These notes focus on methods to create, evaluate and use protein multiple alignments. They are based on updates of tutorials I presented in the ISMB-97 conference at Greece in June 1997 and in the EMBO practical course on Functional genomics in plants at Israel in February 1999. Several publicly available methods and databases are detailed (all are free and most can be used on the WWW).

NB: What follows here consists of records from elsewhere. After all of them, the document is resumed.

/-- A descriptor that can start does what its class says (R50, R148, R152, R161, R164, R166, R170, R176 to R179): the matrix, vector,
quantise and screen classes leave what their operation computes in the tile's SRAM, count what saturated, and give their rows'
requests their result flags; a transfer leaves what it moves; a SIGNAL adds to its destination's counter; an END stops the tile and
counts for its plan entry; and each leaves its queue when it completes, after which it signals if it is to. One that its operation faults
ends the invocation with that fault's code. -/
def Obligations.DescriptorsRun : Prop :=
  ∀ (d : Dev) (c : Clock) (fin : Ends) (p pos site : Nat) (x : TDesc),
    let t := d.tile site
    let res := if Td.cls x.d = 0 then runMatrix t.sram x.d else if Td.cls x.d = 1 then runVector t.sram x.d
      else if Td.cls x.d = 2 then runQuant t.sram x.d else runScreen t.sram x.d (d.part p).cfg.repro
    let put := fun (m : Memory) => d.modTile site fun y => { y with sram := m }
    let gone := fun (d : Dev) => d.modTile site fun y => y.complete x.idx
    (Td.cls x.d ≤ 3 → ∀ code detail m, res = .fault code detail m →
      d.runDesc c fin p pos site x = (put m).tileFault c fin p pos site x code detail) ∧
    (Td.cls x.d = 4 → ∀ e, d.runXfer c.time p pos site x.d = .error e →
      d.runDesc c fin p pos site x = d.tileFault c fin p pos site x e.1 e.2) ∧
    (Td.signalEn x.d = false →
      (Td.cls x.d ≤ 3 → ∀ m counter rows marks, res = .ok m counter rows marks →
        d.runDesc c fin p pos site x =
          gone (((put m).saturate c p counter (sumNat (·.sat) marks) site).markRows p rows marks)) ∧
      (Td.cls x.d = 4 → ∀ e, d.runXfer c.time p pos site x.d = .ok e → d.runDesc c fin p pos site x = gone e) ∧
      (Td.cls x.d = 5 → Td.op x.d = 0 ∨ Td.op x.d = 2 → d.runDesc c fin p pos site x = gone d) ∧
      (Td.cls x.d = 5 → Td.op x.d = 1 → fld x.d 12 2 = 0xFFFF → t.tokens.getD (fbits x.d 8 5 0) 0 + fld x.d 10 2 ≤ 65535 →
        d.runDesc c fin p pos site x = gone (d.signal [site] (fbits x.d 8 5 0) (fld x.d 10 2)).1) ∧
      (Td.cls x.d = 5 → Td.op x.d = 3 → ∀ e, t.entry = some e → d.runDesc c fin p pos site x =
        ((gone d).modTile site fun y => { y with running := false, entry := none }).modPart p fun y => y.entryEnded e pos)) ∧
    (Td.signalEn x.d = true → Td.cls x.d = 5 → Td.op x.d = 0 ∨ Td.op x.d = 2 → fld x.d 6 2 = 0xFFFF →
      ((gone d).tile site).tokens.getD (fbits x.d 4 5 0) 0 + fld x.d 5 1 ≤ 65535 →
      d.runDesc c fin p pos site x = ((gone d).signal [site] (fbits x.d 4 5 0) (fld x.d 5 1)).1)
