/-! A ring set lives in its partition, or in the management function. -/

@[simp] theorem Dev.modRing_comp (d : Dev) (rs : RsId) (f : RingSet → RingSet) : (d.modRing rs f).comp = d.comp := by
  cases rs <;> rfl
@[simp] theorem Dev.modRun_comp (d : Dev) (rs : RsId) (f : RingRun → RingRun) : (d.modRun rs f).comp = d.comp := by
  cases rs <;> rfl
@[simp] theorem Dev.modRing_flash (d : Dev) (rs : RsId) (f : RingSet → RingSet) : (d.modRing rs f).flash = d.flash := by
  cases rs <;> rfl
@[simp] theorem Dev.modRun_flash (d : Dev) (rs : RsId) (f : RingRun → RingRun) : (d.modRun rs f).flash = d.flash := by
  cases rs <;> rfl
@[simp] theorem Dev.modRing_channels (d : Dev) (rs : RsId) (f : RingSet → RingSet) : (d.modRing rs f).channels = d.channels := by
  cases rs <;> rfl
@[simp] theorem Dev.modRun_channels (d : Dev) (rs : RsId) (f : RingRun → RingRun) : (d.modRun rs f).channels = d.channels := by
  cases rs <;> rfl
@[simp] theorem Dev.modRing_modChans (d : Dev) (rs : RsId) (f : RingSet → RingSet) : (d.modRing rs f).modChans = d.modChans := by
  cases rs <;> rfl
@[simp] theorem Dev.modRing_modSide1 (d : Dev) (rs : RsId) (f : RingSet → RingSet) : (d.modRing rs f).modSide1 = d.modSide1 := by
  cases rs <;> rfl
@[simp] theorem Dev.modRun_modChans (d : Dev) (rs : RsId) (f : RingRun → RingRun) : (d.modRun rs f).modChans = d.modChans := by
  cases rs <;> rfl
@[simp] theorem Dev.modRun_modSide1 (d : Dev) (rs : RsId) (f : RingRun → RingRun) : (d.modRun rs f).modSide1 = d.modSide1 := by
  cases rs <;> rfl
@[simp] theorem Dev.modRing_reserve (d : Dev) (rs : RsId) (f : RingSet → RingSet) : (d.modRing rs f).reserve = d.reserve := by
  cases rs <;> rfl
@[simp] theorem Dev.modRun_reserve (d : Dev) (rs : RsId) (f : RingRun → RingRun) : (d.modRun rs f).reserve = d.reserve := by
  cases rs <;> rfl
@[simp] theorem Dev.modRing_arbiters (d : Dev) (rs : RsId) (f : RingSet → RingSet) : (d.modRing rs f).arbiters = d.arbiters := by
  cases rs <;> rfl
@[simp] theorem Dev.modRing_nextPoint (d : Dev) (rs : RsId) (f : RingSet → RingSet) : (d.modRing rs f).nextPoint = d.nextPoint := by
  cases rs <;> rfl
@[simp] theorem Dev.modRun_arbiters (d : Dev) (rs : RsId) (f : RingRun → RingRun) : (d.modRun rs f).arbiters = d.arbiters := by
  cases rs <;> rfl
@[simp] theorem Dev.modRun_nextPoint (d : Dev) (rs : RsId) (f : RingRun → RingRun) : (d.modRun rs f).nextPoint = d.nextPoint := by
  cases rs <;> rfl
@[simp] theorem Dev.modRing_tiles (d : Dev) (rs : RsId) (f : RingSet → RingSet) : (d.modRing rs f).tiles = d.tiles := by
  cases rs <;> rfl
@[simp] theorem Dev.modRun_tiles (d : Dev) (rs : RsId) (f : RingRun → RingRun) : (d.modRun rs f).tiles = d.tiles := by
  cases rs <;> rfl
@[simp] theorem Dev.modRing_recorder (d : Dev) (rs : RsId) (f : RingSet → RingSet) : (d.modRing rs f).recorder = d.recorder := by
  cases rs <;> rfl
@[simp] theorem Dev.modRun_recorder (d : Dev) (rs : RsId) (f : RingRun → RingRun) : (d.modRun rs f).recorder = d.recorder := by
  cases rs <;> rfl
@[simp] theorem Dev.modRing_units (d : Dev) (rs : RsId) (f : RingSet → RingSet) : (d.modRing rs f).units = d.units := by
  cases rs <;> rfl
@[simp] theorem Dev.modRun_units (d : Dev) (rs : RsId) (f : RingRun → RingRun) : (d.modRun rs f).units = d.units := by
  cases rs <;> rfl
@[simp] theorem Dev.modRing_fabric (d : Dev) (rs : RsId) (f : RingSet → RingSet) : (d.modRing rs f).fabric = d.fabric := by
  cases rs <;> rfl
@[simp] theorem Dev.modRun_fabric (d : Dev) (rs : RsId) (f : RingRun → RingRun) : (d.modRun rs f).fabric = d.fabric := by
  cases rs <;> rfl
@[simp] theorem Dev.modRing_power (d : Dev) (rs : RsId) (f : RingSet → RingSet) : (d.modRing rs f).power = d.power := by
  cases rs <;> rfl
@[simp] theorem Dev.modRun_power (d : Dev) (rs : RsId) (f : RingRun → RingRun) : (d.modRun rs f).power = d.power := by
  cases rs <;> rfl
@[simp] theorem Dev.modRing_fw (d : Dev) (rs : RsId) (f : RingSet → RingSet) : (d.modRing rs f).fw = d.fw := by
  cases rs <;> rfl
@[simp] theorem Dev.modRun_fw (d : Dev) (rs : RsId) (f : RingRun → RingRun) : (d.modRun rs f).fw = d.fw := by
  cases rs <;> rfl
@[simp] theorem Dev.modRing_latches (d : Dev) (rs : RsId) (f : RingSet → RingSet) : (d.modRing rs f).latches = d.latches := by
  cases rs <;> rfl
@[simp] theorem Dev.modRun_latches (d : Dev) (rs : RsId) (f : RingRun → RingRun) : (d.modRun rs f).latches = d.latches := by
  cases rs <;> rfl
@[simp] theorem Dev.modRing_free (d : Dev) (rs : RsId) (f : RingSet → RingSet) : (d.modRing rs f).free = d.free := by
  cases rs <;> rfl
@[simp] theorem Dev.modRun_free (d : Dev) (rs : RsId) (f : RingRun → RingRun) : (d.modRun rs f).free = d.free := by
  cases rs <;> rfl
@[simp] theorem Dev.modRing_out (d : Dev) (rs : RsId) (f : RingSet → RingSet) : (d.modRing rs f).out = d.out := by
  cases rs <;> rfl
@[simp] theorem Dev.modRun_out (d : Dev) (rs : RsId) (f : RingRun → RingRun) : (d.modRun rs f).out = d.out := by
  cases rs <;> rfl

Multiply aligning protein sequences is a relatively advanced step in their analysis. The alignment can reveal information not found by methods analyzing single sequences. Nevertheless, one should initially use 'single sequence' analysis methods. It is better to go from the simple to the complex. For example, before trying to identify new family members by querying a database with a multiple alignment of the family one should try straight-forward database searches with the single sequences. The results from the single sequence searches can provide more sequences to the alignment together with confirming the multiple alignment and the results of searches made with it.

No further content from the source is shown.